2025 AIChE Annual Meeting

Reinforcement Learning-Based Control for Inverted Pendulum System – Computational Study and Hardware Validation

A control system manages and regulates the behavior of other devices using system control loops. The goal is to control the system's state to the desired set point. However, in the real world, due to system complexity, nonlinearity, and uncertainty, it can be challenging. To address these limitations, reinforcement learning (RL) offers a promising alternative by enabling learning through direct interactions with the environment. The RL agent observes the system's state and outputs an effort to control its behavior. A reward system is created based on the deviation from the target set point, and the learning process continuously improves the control action taken by the agent. More specifically, the RL agent comprises two neural networks: an actor network and a critic network. The actor network generates a control policy, while the critic network evaluates the quality of the action, enabling an effective control strategy.

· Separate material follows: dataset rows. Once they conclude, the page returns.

/-- SRLV is SRL by the amount in `rs` (R179). -/
theorem exec_srlv : exec (.srlv rd rt rs sa) s = writeResult s rd (s.getReg rt >>> ((s.getReg rs).toNat % 32)) := by
  rw [← shiftAmount_eq_mod]
  rfl

/-- SRAV is SRA by the amount in `rs` (R180). -/
theorem exec_srav :
    exec (.srav rd rt rs sa) s = writeResult s rd ((s.getReg rt).sshiftRight ((s.getReg rs).toNat % 32)) := by
  rw [← shiftAmount_eq_mod]
  rfl

/-- LUI writes the immediate in the upper half (R181). -/
theorem exec_lui : exec (.lui rt imm rs) s = writeResult s rt (upperImm imm) := rfl

end

/-! ### The statements -/

/-- A meaning that writes one value has that value's property, and the frame of a direct write (R124). -/
theorem exec_effect_of_writeResult {i : Instr} {s : State} {r : RegIndex} {v : Word} {P : Word → Prop}
    (he : exec i s = writeResult s r v) (hv : P v) :
    ∃ t v, exec i s = .next t ∧ P v ∧ Effect s t (some (r, v)) none none :=
  ⟨_, v, he.trans (writeResult_eq s r v), hv, effect_applied s (some (r, v)) none none⟩

/-- Settles O43: each writes its bitwise operation, which the library reads bit by bit. -/
theorem registerLogical : Obligations.RegisterLogical := fun _ _ _ _ _ =>
  ⟨exec_effect_of_writeResult (exec_and ..) fun _ => BitVec.getLsbD_and,
    exec_effect_of_writeResult (exec_or ..) fun _ => BitVec.getLsbD_or,
    exec_effect_of_writeResult (exec_xor ..) fun _ => BitVec.getLsbD_xor⟩

/-- Settles O44: the same, with the bits of the zero-extended immediate. -/
theorem immediateLogical : Obligations.ImmediateLogical := by
  intro s rt rs imm
  refine ⟨exec_effect_of_writeResult (exec_andi ..) fun k => ?_, exec_effect_of_writeResult (exec_ori ..) fun k => ?_⟩
  · rw [BitVec.getLsbD_and, zimm_getLsbD, Bool.and_left_comm, Bool.and_assoc]
  · rw [BitVec.getLsbD_or, zimm_getLsbD]

/-- Settles O45: the three shifts as arithmetic, by the instruction's own field. -/
theorem immediateShifts : Obligations.ImmediateShifts := fun _ _ _ _ _ =>
  ⟨exec_effect_of_writeResult (exec_sll ..) (shiftLeft_toNat ..),
    exec_effect_of_writeResult (exec_srl ..) (ushiftRight_toNat ..),
    exec_effect_of_writeResult (exec_sra ..) (sshiftRight_toInt ..)⟩

/-- Settles O46: the same arithmetic, by the register modulo 32. -/
theorem variableShifts : Obligations.VariableShifts := fun _ _ _ _ _ =>
  ⟨exec_effect_of_writeResult (exec_sllv ..) (shiftLeft_toNat ..),
    exec_effect_of_writeResult (exec_srlv ..) (ushiftRight_toNat ..),
    exec_effect_of_writeResult (exec_srav ..) (sshiftRight_toInt ..)⟩

/-- Settles O47: the value written is the immediate times 65536. -/
theorem loadUpperImmediate : Obligations.LoadUpperImmediate := fun _ _ _ _ =>
  exec_effect_of_writeResult (exec_lui ..) (upperImm_toNat _)

end Machine
end Sys2Proof
end

section
/-! The statements of 43_load_store.md: addresses and targets as numbers (R200, R230 to R232), the four loads over the shared load
(R201 to R205), and the three stores over the shared store (R206 to R210). -/

namespace Sys2Proof
namespace Machine

/-! ### Addresses and targets as numbers -/

/-- A branch target as a number: the immediate counts words from the delay slot (R230). -/
theorem branchTarget_toNat (s : State) (imm : BitVec 16) :
    ((branchTarget s imm).toNat : Int) = (s.pc.toNat + 4 * imm.toInt) % 4294967296 := by
  have hi := simm_toNat imm
  rw [branchTarget, delaySlotAddress_eq, BitVec.toNat_add, shiftLeft_toNat]
  omega

/-- A jump target is the top four bits of the delay slot's address, then the field, then two zero bits (R231). -/
theorem jumpTarget_eq_append (s : State) (target : BitVec 26) :
    jumpTarget s target = s.pc.extractLsb' 28 4 ++ (target ++ 0#2) := by
  rw [jumpTarget, delaySlotAddress_eq]
  apply BitVec.eq_of_getLsbD_eq
  intro i hi
  rw [BitVec.getLsbD_append (m := 28), BitVec.getLsbD_append]
  interval_cases i <;> simp

/-- A jump target as a number (R231). -/
theorem jumpTarget_toNat (s : State) (target : BitVec 26) :
    (jumpTarget s target).toNat = s.pc.toNat / 268435456 * 268435456 + 4 * target.toNat := by
  have hpc := s.pc.isLt
  rw [jumpTarget_eq_append, toNat_append_sum, toNat_append_sum, BitVec.extractLsb'_toNat, Nat.shiftRight_eq_div_pow]
  simp only [BitVec.toNat_ofNat]
  omega

/-- Settles O39, by the number each address is. -/
theorem addressesAndTargets : Obligations.AddressesAndTargets := by
  intro s rs imm target
  refine ⟨add_simm_toNat (s.getReg rs) imm, branchTarget_toNat s imm, jumpTarget_toNat s target, ?_⟩
  rw [linkValue_eq]
  exact BitVec.toNat_add ..

/-! ### The values loads deliver -/

/-- LB delivers the byte as a signed number (R202). -/
theorem extendSignedByte_toInt (m : Word) : (extendSignedByte m).toInt = (m.setWidth 8).toInt :=
  BitVec.toInt_signExtend_of_le (by decide)

/-- LBU delivers the low byte (R203). -/
theorem extendByte_toNat (m : Word) : (extendByte m).toNat = m.toNat % 256 := by
  rw [extendByte, BitVec.toNat_setWidth_of_le (by decide), BitVec.toNat_setWidth]

/-- LHU delivers the low half (R204). -/
theorem extendHalf_toNat (m : Word) : (extendHalf m).toNat = m.toNat % 65536 := by
  rw [extendHalf, BitVec.toNat_setWidth_of_le (by decide), BitVec.toNat_setWidth]

/-! ### The meanings; SW's is `exec_sw` -/

section
variable (s : State) (rt rs : RegIndex) (imm : BitVec 16)

/-- LB is a load of a byte, its sign extended (R202). -/
theorem exec_lb :
    exec (.lb rt rs imm) s =
      loadFrom s (encode (.lb rt rs imm)) rt (effectiveAddress s rs imm) .byte extendSignedByte := rfl

/-- LBU is a load of a byte, zeros above it (R203). -/
theorem exec_lbu :
    exec (.lbu rt rs imm) s = loadFrom s (encode (.lbu rt rs imm)) rt (effectiveAddress s rs imm) .byte extendByte := rfl
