/-! ## Control link -/

/-- A refusal reason (R200). -/
inductive Reason where
  | unknownKind | badLength | queueFull | unknownParam | badValue | storeBusy | protectedSlot | emptySlot
  | badRecord | holdLimit | noLockEntry | notHeld | stale | range | damaged
  deriving DecidableEq, Repr

/-- The detail of a Refused reply (R200): none, the failing pair, or the failing zone. -/
inductive Detail where
  | none
  | pair (pos id : Nat)
  | zone (z : Nat)
  deriving DecidableEq, Repr

/-- Who made a reply: an accepted request's block, the link refusing a frame, or the Reset itself (R198, R205). -/
inductive ReplyOrigin where
  | accepted | linkRefusal | resetDone | notice
  deriving DecidableEq, Repr

/-- A reply frame waiting to be sent. -/
structure Reply where
  kind : Byte
  tag : Byte
  payload : List Byte
  origin : ReplyOrigin
  deriving DecidableEq, Repr

/-- A notice (R202). -/
inductive Notice where
  | paramChanged (ids : List Nat)
  | panelKey (key : Nat) (press : Bool) (mode : PanelMode)
  | panelKnob (knob : Nat) (steps : Int)
  | panelMode (mode : PanelMode)
  | runState (state : RunState) (capNo : Word32) (finished : Nat)
  | acqDone (capNo : Word32) (endedBy finished damaged : Nat)
  | segmentsReady (k : Nat) (capNo : Word32)
  | damaged (serial : Word32) (index : Nat) (channels : List Nat)
  | maskFail (serial : Word32) (channel zones first action : Nat)
  | panelRecall (slot result clamps : Nat)
  | linkFault (length crc timeout unanswered : Nat)
  deriving DecidableEq, Repr

/-- A frame being assembled: the bytes taken after the sync, and the frame timer (R195). -/
structure Assembly where
  bytes : List Byte
  due : Tick
  deriving DecidableEq, Repr

/-- The frame being sent, the number of bytes sent of it, and what it is (R201). -/
structure Sending where
  frame : List Byte
  pos : Nat
  origin : ReplyOrigin
  deriving DecidableEq, Repr

/-- The control link. `outByte` is the byte the last clock carried out. -/
structure Link where
  asm : Option Assembly
  requests : List Request
  handover : Option Request
  openCount : Nat
  replies : List Reply
  notices : List Notice
  sending : Option Sending
  lengthFaults : Nat
  crcFaults : Nat
  timeoutFaults : Nat
  unanswered : Nat
  noticesLost : Nat
  resetPending : Bool
  outByte : Byte
  deriving DecidableEq, Repr

/-- Input pins as the outside last drove them: the line pairs of the eight knobs and the external trigger
input (R49, R66). -/
structure Pins where
  knobLines : List (BitVec 2)
  ext : Bool
  deriving DecidableEq, Repr

end Sys2Proof.Machine
end

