-- ==== Sys2Proof/Machine/Trigger.lean ====
section
/-! DEFINITION. The trigger engine's own work: settings, detectors and widths (R50 to R57), and what the capture controller
tells it (R52). Acceptance, which moves the segment, is in Machine/Capture.lean. -/

namespace Sys2Proof.Machine

/-- The wire value of TRIG.SOURCE that stands for the external input. -/
def sourceExt : Int := 4

/-- The nine T-class values of the live setup (R53). -/
def liveTrig (s : State) : TrigSettings :=
  { source := s.param idTrigSource, type := s.param idTrigType, slope := s.param idTrigSlope
    level := s.param idTrigLevel, hyst := s.param idTrigHyst, widthCond := s.param idTrigWidthCond
    width := s.param idTrigWidth, holdoff := s.param idTrigHoldoff, sweep := s.param idTrigSweep }

/-- Settings latched and the detectors re-initialised; the EXT level is kept (R53, R65). -/
def latchTrig (c : TrigSettings) (t : Trigger) : Trigger :=
  { t with settings := some c, risePrimed := false, fallPrimed := false, pulse := none }

/-- The latching at the entry to Armed: only when the live values differ from those in use (R53). -/
def latchAtArmed (c : TrigSettings) (t : Trigger) : Trigger :=
  if t.settings = some c then t else latchTrig c t

/-- Edge with slope Rising or Either, or Width (R54). -/
def risingRuns (c : TrigSettings) : Bool :=
  c.source != sourceExt && (c.type == 1 || c.slope == 0 || c.slope == 2)

/-- Edge with slope Falling or Either, or Width (R54). -/
def fallingRuns (c : TrigSettings) : Bool :=
  c.source != sourceExt && (c.type == 1 || c.slope == 1 || c.slope == 2)

/-- The rising detector's primed flag after a sample, and whether the sample is a rising fire (R54). -/
def risingStep (c : TrigSettings) (code : Int) (primed : Bool) : Bool × Bool :=
  if !risingRuns c then (false, false)
  else if primed && decide (c.level ≤ code) then (false, true)
  else if !primed && decide (code ≤ max 0 (c.level - c.hyst)) then (true, false)
  else (primed, false)

/-- The falling detector's primed flag after a sample, and whether the sample is a falling fire (R54). -/
def fallingStep (c : TrigSettings) (code : Int) (primed : Bool) : Bool × Bool :=
  if !fallingRuns c then (false, false)
  else if primed && decide (code ≤ c.level) then (false, true)
  else if !primed && decide (min 255 (c.level + c.hyst) ≤ code) then (true, false)
  else (primed, false)

/-- The polarity a fire closes: a rising fire a negative pulse, a falling fire a positive one (R57). -/
def closedBy (rising : Bool) : Polarity := if rising then .negative else .positive

/-- The polarity a fire opens (R57). -/
def openedBy (rising : Bool) : Polarity := if rising then .positive else .negative

/-- Which pulses TRIG.SLOPE measures (R57). -/
def measures (c : TrigSettings) : Polarity → Bool
  | .positive => c.slope == 0 || c.slope == 2
  | .negative => c.slope == 1 || c.slope == 2

/-- A width meets the condition (R57): Shorter is wire value 0, Longer 1. -/
def widthMeets (c : TrigSettings) (w : Nat) : Bool :=
  if c.widthCond = 0 then decide ((w : Int) < c.width) else decide (c.width < (w : Int))

/-- What a rising or falling fire does to the pulse start, and whether it is a trigger fire (R57). -/
def widthStep (c : TrigSettings) (now : Tick) (rising : Bool) (pulse : Option (Tick × Polarity)) :
    Option (Tick × Polarity) × Bool :=
  let ended := match pulse with
    | some (start, p) =>
      if p = closedBy rising then (none, widthMeets c (now - start).toNat) else (pulse, false)
    | none => (none, false)
  (if measures c (openedBy rising) then some (now, openedBy rising) else ended.1, ended.2)

/-- One fire taken through width detection, if there is one. -/
def widthFire (c : TrigSettings) (now : Tick) (rising fire : Bool)
    (st : Option (Tick × Polarity) × Bool) : Option (Tick × Polarity) × Bool :=
  if fire then
    let r := widthStep c now rising st.1
    (r.1, st.2 || r.2)
  else st

/-- The engine takes one sample of its source (R51 to R57): the engine after it, and whether the sample gave a
trigger fire. The timestamp counter already holds the sample's tick. -/
def sampleEngine (codes : List Nat) (ext : Bool) (t : Trigger) : Trigger × Bool :=
  match t.settings with
  | none => ({ t with extLevel := ext }, false)
  | some c =>
    let code : Int := (codes.getD c.source.toNat 0 : Nat)
    let rise := risingStep c code t.risePrimed
    let fall := fallingStep c code t.fallPrimed
    let rising := if c.source = sourceExt then !t.extLevel && ext else rise.2
    let falling := if c.source = sourceExt then t.extLevel && !ext else fall.2
    let t := { t with extLevel := ext, risePrimed := rise.1, fallPrimed := fall.1 }
    if c.type = 0 then
      (t, (rising && c.slope != 1) || (falling && c.slope != 0))
    else
      let w := widthFire c t.timestamp false falling (widthFire c t.timestamp true rising (t.pulse, false))
      ({ t with pulse := w.1 }, w.2)

/-- The auto timeout in ticks: the larger of 50 ms and the descriptor's record span (R61). -/
def autoTimeout (s : State) : Nat :=
  max (50 * ticksPerMs) (match s.cap.desc with | some d => d.span | none => 0)

/-- The auto timer after settings are latched in Armed: started in Auto sweep (wire value 0), else stopped
(R61, R65). -/
def armAuto (s : State) : State :=
  let auto := match s.trig.settings with
    | some c => if c.sweep = 0 then timerFor s (autoTimeout s) else none
    | none => none
  { s with trig := { s.trig with auto := auto } }

/-- The engine is told that the segment enters PreFill (R52). -/
def tellPreFill (s : State) : State := { s with trig := { s.trig with arm := .preFill } }

/-- The engine is told that the segment was dropped from PreFill or Armed: the auto timer stops and a pending
force is lost (R52, R61, R64). -/
def tellDropped (s : State) : State :=
  { s with trig := { s.trig with arm := .idle, auto := none, pendingForce := false } }

/-- A trigger change: acted on in Armed only (R65). -/
def triggerChange (s : State) : State :=
  if s.trig.arm = .armed then armAuto { s with trig := latchTrig (liveTrig s) s.trig } else s

/-- The pattern's code of a channel at a tick (R71). -/
def patternCode (t : Tick) (n : Nat) : Nat := if t.toNat / (5000 * n) % 2 = 0 then 178 else 78

/-- The pattern's codes of CH1..CH4 at a tick (R71). -/
def patternCodes (t : Tick) : List Nat := [1, 2, 3, 4].map (patternCode t)

end Sys2Proof.Machine
end

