/-- A burst arrives at the gather queue; at 64 it is dropped and its channel joins its segment's damaged
channels (R76). -/
def pushBurst (b : CapBurst) (s : State) : State :=
  if s.cap.gather.length < gatherPlaces then
    { s with cap := { s.cap with gather := s.cap.gather ++ [b] } }
  else
    { s with cap := { s.cap with
        table := updateRecord b.ident
          (fun r => if r.damaged.contains b.channel then r else { r with damaged := r.damaged ++ [b.channel] })
          s.cap.table } }

/-- The burst in assembly of a channel replaced. -/
def setAssembly (ch : Nat) (b : Option CapBurst) (s : State) : State :=
  { s with cap := { s.cap with assembly := s.cap.assembly.set (ch - 1) b } }

/-- The burst in assembly of a channel leaves with the mask of what has been written (R75). -/
def flushChannel (s : State) (ch : Nat) : State :=
  match s.cap.assembly.getD (ch - 1) none with
  | some b => pushBurst b (setAssembly ch none s)
  | none => s

/-- Segment end: every burst in assembly leaves, in ascending channel number (R75). -/
def flushAssembly (s : State) : State := [1, 2, 3, 4].foldl flushChannel s

/-- Bytes put into the lanes of a burst from an offset on. -/
def putLanes (lanes : Lanes) (off : Nat) : List Byte → Lanes
  | [] => lanes
  | b :: bs => putLanes (lanes.set off (some b)) (off + 1) bs

/-- A point's bytes of one channel go into its burst in assembly, which leaves when its unit is filled or the
ring wraps (R74, R75). -/
def putPoint (d : Descriptor) (c : CurSegment) (ch : Nat) (bytes : List Byte) (s : State) : State :=
  let off := c.wpos * d.b
  let old := match s.cap.assembly.getD (ch - 1) none with
    | some b => b.lanes
    | none => List.replicate 64 none
  let burst : CapBurst :=
    { ident := c.ident, channel := ch, addr := blockAddr d c.buffer ch + off / 64 * 64
      lanes := putLanes old (off % 64) bytes }
  if (off + d.b) % 64 = 0 ∨ c.wpos + 1 = d.lEff then pushBurst burst (setAssembly ch none s)
  else setAssembly ch (some burst) s

/-! ## Points (R69, R70) -/

/-- A code joins the group being formed. -/
def addCode (g : Group) (code : Nat) : Group :=
  { g with least := min g.least code, greatest := max g.greatest code, sum := g.sum + code }

/-- The four channels' groups with one more tick's codes. -/
def addCodes (formed : Nat) (groups : List Group) (codes : List Nat) : List Group :=
  if formed = 0 then codes.map fun c => ⟨c, c, c, c⟩ else List.zipWith addCode groups codes

/-- The bytes of a point (R70): Sample 0, Peak 1, Mean 2. -/
def pointBytes (mode d : Nat) (g : Group) : List Byte :=
  if mode = 0 then [BitVec.ofNat 8 g.first]
  else if mode = 1 then [BitVec.ofNat 8 g.least, BitVec.ofNat 8 g.greatest]
  else [BitVec.ofNat 8 ((g.sum + d / 2) / d)]

/-- One point per channel of the channel set, written at the write position (R69, R74). -/
def putPoints (d : Descriptor) (c : CurSegment) (groups : List Group) (s : State) : State :=
  d.channels.foldl
    (fun s ch => putPoint d c ch (pointBytes d.mode d.d (groups.getD (ch - 1) ⟨0, 0, 0, 0⟩)) s) s

/-! ## Acceptance of a trigger (R59) -/

/-- The capture controller is handed the trigger: trigger point, start offset, timestamp, forced flag, PostFill
(R74, R78). A fire comes in its sample's tick, so its point is still forming. A forced trigger's tick is the
newest one: when no group is forming and a point has been formed in Armed, it belongs to that point. -/
def captureTrigger (fire : Bool) (s : State) : State :=
  match s.cap.cur, s.cap.desc with
  | some c, some d =>
    if c.phase = .armed then
      let written := !fire && c.formed == 0 && c.armedAny
      let pos := if written then (c.wpos + d.lEff - 1) % d.lEff else c.wpos
      let left := if written then d.lEff - d.t - 1 else d.lEff - d.t
      { s with cap := { s.cap with
          cur := some { c with phase := .postFill, remaining := left }
          table := updateRecord c.ident
            (fun r => { r with start := some ((pos + d.lEff - d.t) % d.lEff)
                               trigTime := some s.trig.timestamp, forced := !fire }) s.cap.table } }
    else s
  | _, _ => s

/-- Ticks of the Triggered pulse: 100 ms (R41). -/
def triggeredTicks : Nat := 100 * ticksPerMs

In this study, RL-based controllers were first trained for an inverted pendulum system and tested in Gymnasium simulation environments using Deep Deterministic Policy Gradient (DDPG) and Twin Delayed Deep Deterministic Policy Gradient (TD3). DDPG prone to instability and overestimate in value function so that is where TD3 comes in to improve DDPG because of its reduction in overestimate bias in the value function. Simulation results showed both DDP3 and TD3 could learn the policies for the inverted pendulum. However, TD3 outperformed DDPG, achieving faster convergence. By these findings, TD3 has been applied to Quanser Qube-Servo 3, an inverted pendulum module used for control research and education. Unlike simulation, on the hardware, the reward must be computed from sensor which may be noisy or incomplete. While the TD3 controller has not yet achieved full stabilization of the pendulum, the experiments provide a valuable insight into the challenges of applying RL to real-world hardware.